Depois de limitar ao mínimo, as horas de atendimento ao público, os bancos vão começar a cobrar comissões por todos os serviços que prestam, até o acesso às suas poucas agências, ou pelo levantamento de dinheiro a quem continua a insistir no uso da carteira, em vez de fazer transações com o telemóvel, por exemplo.

Mas o principal obstáculo surgirá no dia em que não pudermos entrar numa repartição pública, sem fazer previamente um agendamento. E isso já está a acontecer. A pandemia foi o pretexto que faltava para mudar o paradigma no atendimento, de serviços cuja responsabilidade está a cargo do Estado. E parece que veio para ficar.

Há pessoas que andam pela rua com receios fundados, de permanecerem ilegais por tempo indeterminado, não conseguindo formalizar a sua autorização de residência por não terem um telefone local para atender, onde um receptor de chamadas lhes dá um número, depois de ouvirem uma gravação interminável, ou obterem uma aplicação web que funciona mal, para tratar de assuntos que os tornem pessoas legais e activas.

Já existem pessoas que têm que atrasar algumas das suas decisões vitais, por não conseguirem aceder livremente a um cartório, notário ou conservatória. Já começam a aparecer portas fechadas nas repartições de finanças, com um segurança na entrada, que, lista na mão, separa os habilidosos dos menos entendidos em informática.
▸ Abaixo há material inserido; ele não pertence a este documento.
/-- Refill reads go out while the connection has a free read and the channel has bytes left: 64 KiB each, from the same
addresses at the partner (R396). -/
def State.pumpRefill (s : State) (stack : Nat) : Nat → State
  | 0 => s
  | fuel + 1 =>
    let x := s.stack stack
    match x.refill, s.bulkConn with
    | some ch, some n =>
      match s.conn n with
      | none => s
      | some c =>
        if c.reads.length ≥ 16 || x.refillNext ≥ 0x80000000 then s
        else
          let a := chanAddr (32 * stack + ch) x.refillNext
          let r : OwnRead := { first := c.nextPsn, count := 16, addr := a }
          let s1 := (s.setStack stack { x with refillNext := x.refillNext + 65536 }).setConn
            { c with reads := c.reads ++ [r] }
          (s1.sendStream n 16 (fun c => { c.pkt 4 c.nextPsn with addr := BitVec.ofNat 64 a, len := 65536 }) none).pumpRefill
            stack fuel
    | _, _ => s

/-- READ_RESP (R323): the data of a read of this node lands where the read named; its request is acknowledged by the
responses, and the next refill reads go out. -/
def State.readResp (s : State) (port tc : Nat) (pkt : List Byte) : State :=
  match s.ludomTake port tc pkt 0 with
  | .dropped t => t
  | .ok c p =>
    let s0 := s.takeIngress port tc pkt.length
    if p.op ≠ 5 then s0
    else
      match c.reads.find? fun r => decide (serialDist 24 r.first p.psn < r.count) with
      | none => s0.bumpFabric 2
      | some r =>
        let i := serialDist 24 r.first p.psn
        let s1 := s0.placeBytes (r.addr + 4096 * i) p.payload
        let last := i + 1 = r.count
        let s2 := s1.mapConn c.num fun c =>
          if last then
            { c with reads := c.reads.erase r, sent := c.sent.filter fun k => k.psn != r.first }
          else c
        if last then (List.range 8).foldl (fun s st => s.pumpRefill st 16) s2 else s2

/-- READ_RESP. -/
def execReadResp (port tc : Nat) (pkt : List Byte) (s : State) : Host.Outcome State Fault Refusal :=
  .next (s.readResp port tc pkt)

/-! ### Acknowledgement and repair (R316, R317, R319, R322, R324) -/

/-- A packet of the stream is sent again, with RETX (R319). -/
def State.resend (s : State) (n psn : Nat) : State :=
  match s.conn n with
  | none => s
  | some c =>
    match c.sent.find? fun k => k.psn == psn with
    | none => s
    | some k =>
      let b := k.bytes.set 6 ((k.bytes.getD 6 0) ||| 8)
      let c1 := { c with sent := c.sent.map fun j =>
        if j.psn = psn then { j with tries := j.tries + 1, resent := true } else j }
      ((s.setConn c1).sendOn c1 c1.tc (b ++ leBytes 4 (crc32c b)) false).bumpFabric 3

/-- A multicast write whose members are all delivered or given up (R324): it completes, PARTIAL with MCAST_PARTIAL where
some are given up. -/
def State.mcastSettle (s : State) (id : Nat) : State :=
  match s.fabric.mwrites.find? fun w => w.id == id with
  | none => s
  | some w =>
    let all := 2 ^ w.members.length - 1
    if (w.delivered ||| w.given) = all then
      let s1 := { s with fabric := { s.fabric with mwrites := s.fabric.mwrites.filter fun x => x.id != id } }
      if w.delivered = all then s1
      else
        let f := match w.members.head?.bind s.conn with | some c => c.fn | none => 0
        s1.raise .mcastPartial f w.group w.delivered w.tick.toNat
    else s

/-- A member of a multicast write is delivered, or given up. -/
def State.mcastMark (s : State) (m : Option (Nat × Nat)) (ok : Bool) : State :=
  match m with
  | none => s
  | some (id, k) =>
    let ws := s.fabric.mwrites.map fun w =>
      if w.id = id then
        (if ok then { w with delivered := w.delivered ||| 2 ^ k } else { w with given := w.given ||| 2 ^ k })
      else w
    { s with fabric := { s.fabric with mwrites := ws } }.mcastSettle id

/-- Whether an ACK covers a PSN: at or before ACK_PSN, or in its bitmap. -/
def ackCovers (ackPsn : Nat) (sack : Word64) (psn : Nat) : Bool :=
  let d := serialDist 24 ackPsn psn
  d = 0 || decide (d ≥ 2 ^ 23) || (decide (2 ≤ d) && decide (d < 66) && sack.toNat.testBit (d - 2))

/-- A congestion echo on a TC0 or TC1 connection halves its rate, to 1 Gb/s at least (R327); other classes count it. -/
def State.congested (s : State) (n : Nat) : State :=
  match s.conn n with
  | none => s
  | some c =>
    if c.tc ≤ 1 then
      let full := if (s.port c.port).degraded then 400000 else 800000
      s.setConn { c with rate := some (max 1000 ((c.rate.getD full) / 2)), marked := true }
    else s

/-- CONTROL packets that waited for credit go out (R304). -/
def State.spendCredit (s : State) (n : Nat) : Nat → State
  | 0 => s
  | fuel + 1 =>
    match s.conn n with
    | none => s
    | some c =>
      if c.tc ≠ 7 || c.credits = 0 then s
      else
        match c.sent.find? fun k => k.tries == 0 with
        | none => s
        | some k =>
          let c1 := { c with credits := c.credits - 1, sent := c.sent.map fun j => if j.psn = k.psn then { j with tries := 1 } else j }
          ((s.setConn c1).sendOn c1 7 (k.bytes ++ leBytes 4 (crc32c k.bytes)) false).spendCredit n fuel

/-- What an acknowledgement settles at the sender (R317, R319): covered packets leave, a missing one below a placed PSN
is resent once per FB_RTO, credits return. -/
def State.acked (s : State) (n ackPsn : Nat) (sack : Word64) : State :=
  match s.conn n with
  | none => s
  | some c =>
    let gone := c.sent.filter fun k => k.tries ≠ 0 && ackCovers ackPsn sack k.psn
    let kept := c.sent.filter fun k => !gone.contains k
    let s1 := s.setConn { c with sent := kept, credits := min 8 (c.credits + (if c.tc = 7 then gone.length else 0)) }
    let s2 := gone.foldl (fun s k => s.mcastMark k.mcast true) s1
    let top := ((List.range 64).reverse.find? fun i => sack.toNat.testBit i)
    let missing : List SentPkt := match top with
      | none => []
      | some t => kept.filter fun k => k.tries ≠ 0 && !k.resent && decide (serialDist 24 ackPsn k.psn < t + 2)
    (missing.foldl (fun s k => s.resend n k.psn) s2).spendCredit n 8

/-- LUDOM_ACK. -/
def execLudomAck (port tc : Nat) (pkt : List Byte) (s : State) : Host.Outcome State Fault Refusal :=
  .next (match s.ludomTake port tc pkt 0 with
    | .dropped t => t
    | .ok c p =>
      let s0 := s.takeIngress port tc pkt.length
      if p.op ≠ 6 then s0
      else
        let s1 := s0.acked c.num (field p.addr.toNat 40 24) p.sigWord
        if p.ceEcho then s1.congested c.num else s1)

/-- A packet could not be delivered within FB_RETRY resends: the connection ends, and a member of a multicast write is
given up (R319, R324). -/
def State.exhausted (s : State) (n : Nat) : State :=
  match s.conn n with
  | none => s
  | some c =>
    let ms := c.sent.filterMap (·.mcast)
    let s1 := s.connError n
    ms.foldl (fun s m => s.mcastMark (some m) false) s1

/-- A packet is resent, or the connection is exhausted (R319). -/
def State.retry (s : State) (n psn : Nat) : State :=
  match s.conn n with
  | none => s
  | some c =>
    match c.sent.find? fun k => k.psn == psn with
    | none => s
    | some k => if k.tries ≥ s.cfg 5 9 0 + 1 then s.exhausted n else s.resend n psn

/-- LUDOM_NAK (R316, R319): SEQ_ERR resends from ACK_PSN + 1; BUSY is retried; ACCESS, RANGE and OP end the refused
operation, whose packet leaves. Reserved codes are read as OP. -/
def execLudomNak (port tc : Nat) (pkt : List Byte) (s : State) : Host.Outcome State Fault Refusal :=
  .next (match s.ludomTake port tc pkt 0 with
    | .dropped t => t
    | .ok c p =>
      let s0 := s.takeIngress port tc pkt.length
      if p.op ≠ 7 then s0
      else
        let ack := field p.addr.toNat 40 24
        let code := field p.addr.toNat 32 8
        let s1 := s0.acked c.num ack 0
        let left : List SentPkt := match s1.conn c.num with | some c1 => c1.sent.filter fun k => k.tries ≠ 0 | none => []
        match code with
        | 1 => left.foldl (fun s k => s.retry c.num k.psn) s1
        | 4 => match left.head? with | some k => s1.retry c.num k.psn | none => s1
        | _ => s1)

/-- NOT_READY (R322): the packet waits FB_NR_WAIT before its resend. -/
def execNotReady (port tc : Nat) (pkt : List Byte) (s : State) : Host.Outcome State Fault Refusal :=
  .next (match s.ludomTake port tc pkt 0 with
    | .dropped t => t
    | .ok c p =>
      let s0 := s.takeIngress port tc pkt.length
      if p.op ≠ 8 then s0
      else s0.mapConn c.num fun c => { c with sent := c.sent.map fun k => if k.psn = p.psn then { k with resent := true } else k })

/-- NR_WAIT_EXPIRY (R322): the resend, which counts towards FB_RETRY. -/
def execNrWaitExpiry (conn psn : Nat) (s : State) : Host.Outcome State Fault Refusal := .next (s.retry conn psn)

/-- LUDOM_RTO_EXPIRY (R319): FB_RTO has passed since a packet was last sent. -/
def execLudomRtoExpiry (conn psn : Nat) (s : State) : Host.Outcome State Fault Refusal :=
  .next ((s.retry conn psn).mapConn conn fun c =>
    { c with sent := c.sent.map fun k => { k with resent := false } })

/-- BATCH_AGED (R318): a batch whose FINAL has not been placed within FB_PKT_LIFE of its first write is discarded. -/
def execBatchAged (conn batch : Nat) (s : State) : Host.Outcome State Fault Refusal :=
  .next (match s.conn conn with
    | none => s
    | some c => if (c.batch batch).isSome then (s.setConn (c.endBatch batch)).bumpFabric 4 else s)

/-! ### Connecting and closing (R320, R321, R330) -/

/-- The generation that a CONNECT settles on (R320). -/
def newCgen (c proposal : Nat) : Nat :=
  let d := serialDist 12 c proposal
  if decide (1 ≤ d) && decide (d < 2048) then proposal else (c + 1) % 4096

/-- CONNECT (R320): the receiver adopts the new generation, forgets batches and reads, expects the peer's starting PSN,
and answers CONNECT_ACK. -/
def execConnect (port tc : Nat) (pkt : List Byte) (s : State) : Host.Outcome State Fault Refusal :=
  .next (match s.ludomTake port tc pkt 0 with
    | .dropped t => t
    | .ok c p =>
      let s0 := s.takeIngress port tc pkt.length
      if p.op ≠ 1 || c.state = .closing then s0
      else
        let g := newCgen c.cgen p.cgen
        let c1 := { c with
          cgen := g, batches := [], reads := [], serving := 0, expPsn := p.psn, placed := [], sinceAck := 0, sent := []
          state := .open_, dirty := true }
        let s1 := (s0.setConn c1).sendControl c1 { c1.pkt 2 c1.nextPsn with cgen := g }
        if c.state = .open_ then s1.raise .connPeerReset c.fn c.num c.cgen g else s1)

/-- CONNECT_ACK (R320): the sender adopts the generation; the answer's PSN is the peer's starting PSN. -/
def execConnectAck (port tc : Nat) (pkt : List Byte) (s : State) : Host.Outcome State Fault Refusal :=
  .next (match s.ludomTake port tc pkt 0 with
    | .dropped t => t
    | .ok c p =>
      let s0 := s.takeIngress port tc pkt.length
      if p.op ≠ 2 || c.state ≠ .connecting then s0
      else s0.setConn { c with
        cgen := p.cgen, state := .open_, expPsn := p.psn, placed := [], batches := [], dirty := true })

/-- LUDOM_CLOSE (R321): the peer has closed; the number is released. A system connection is reconnected (R330). -/
def execLudomClose (port tc : Nat) (pkt : List Byte) (s : State) : Host.Outcome State Fault Refusal :=
  .next (match s.ludomTake port tc pkt 0 with
    | .dropped t => t
    | .ok c p =>
      let s0 := s.takeIngress port tc pkt.length
      if p.op ≠ 9 then s0 else if c.sys then s0.connect c.num else s0.releaseConn c.num)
Filtra quem pode entrar e quem não pode entrar para tirar dúvidas, dum assunto pertinente e inadiável, num prédio pago com os nossos impostos, e em que as divisórias reduzem os espaços onde antes havia funcionários para atender quem não podia sair dali sem uma solução para o seu problema.

Lojas, postos de gasolina, centros de saúde, auto estradas, hotéis, bilheterias, restaurantes… e a até a Administração Pública, andam a par com aqueles que silenciosamente desumanizam e eliminam empregos. Podemos fazer todo tipo de debates para melhorarmos a rentabilidade do Estado, mas o que não pode ser legítimo, é exigirem-nos uma marcação prévia para nos deslocarmos ao balcão de uma instituição pública, para tratarmos de um assunto em que ambas as partes, Estado e cidadão, são protagonistas interessados na resolução do mesmo. Além de levantar uma barreira onde a acessibilidade deveria ser a norma. Estamos a meu ver, perante uma prática que me parece inconstitucional.

A função pública deve estar ao serviço do cidadão, e não o cidadão atrás da conveniência do sector público, apenas porque se pretende reduzir custos, sem se perceber os efeitos destrutivos que isto causa na vida das comunidades. 

Se deixarmos alastrar esta ideia, sem reparos e indignação, será o começo do fim da atenção aos cidadãos, da reivindicação dos seus direitos, e uma porta aberta para mais privatizações. E depois: menos empregos, menos garantias de emprego… menos tudo.

1 COMENTÁRIO

  1. É tal e qual como diz. Ainda vamos pagar com língua de palmo todas estas modernices. Deveria haver uma mediação eficaz para evitar esses abusos que já existem e que adivinhamos que virão a acontecer. os avanços tecnológicos são inevitáveis e bem-vindos, mas não podem ser ferramentas para nos escravizarem.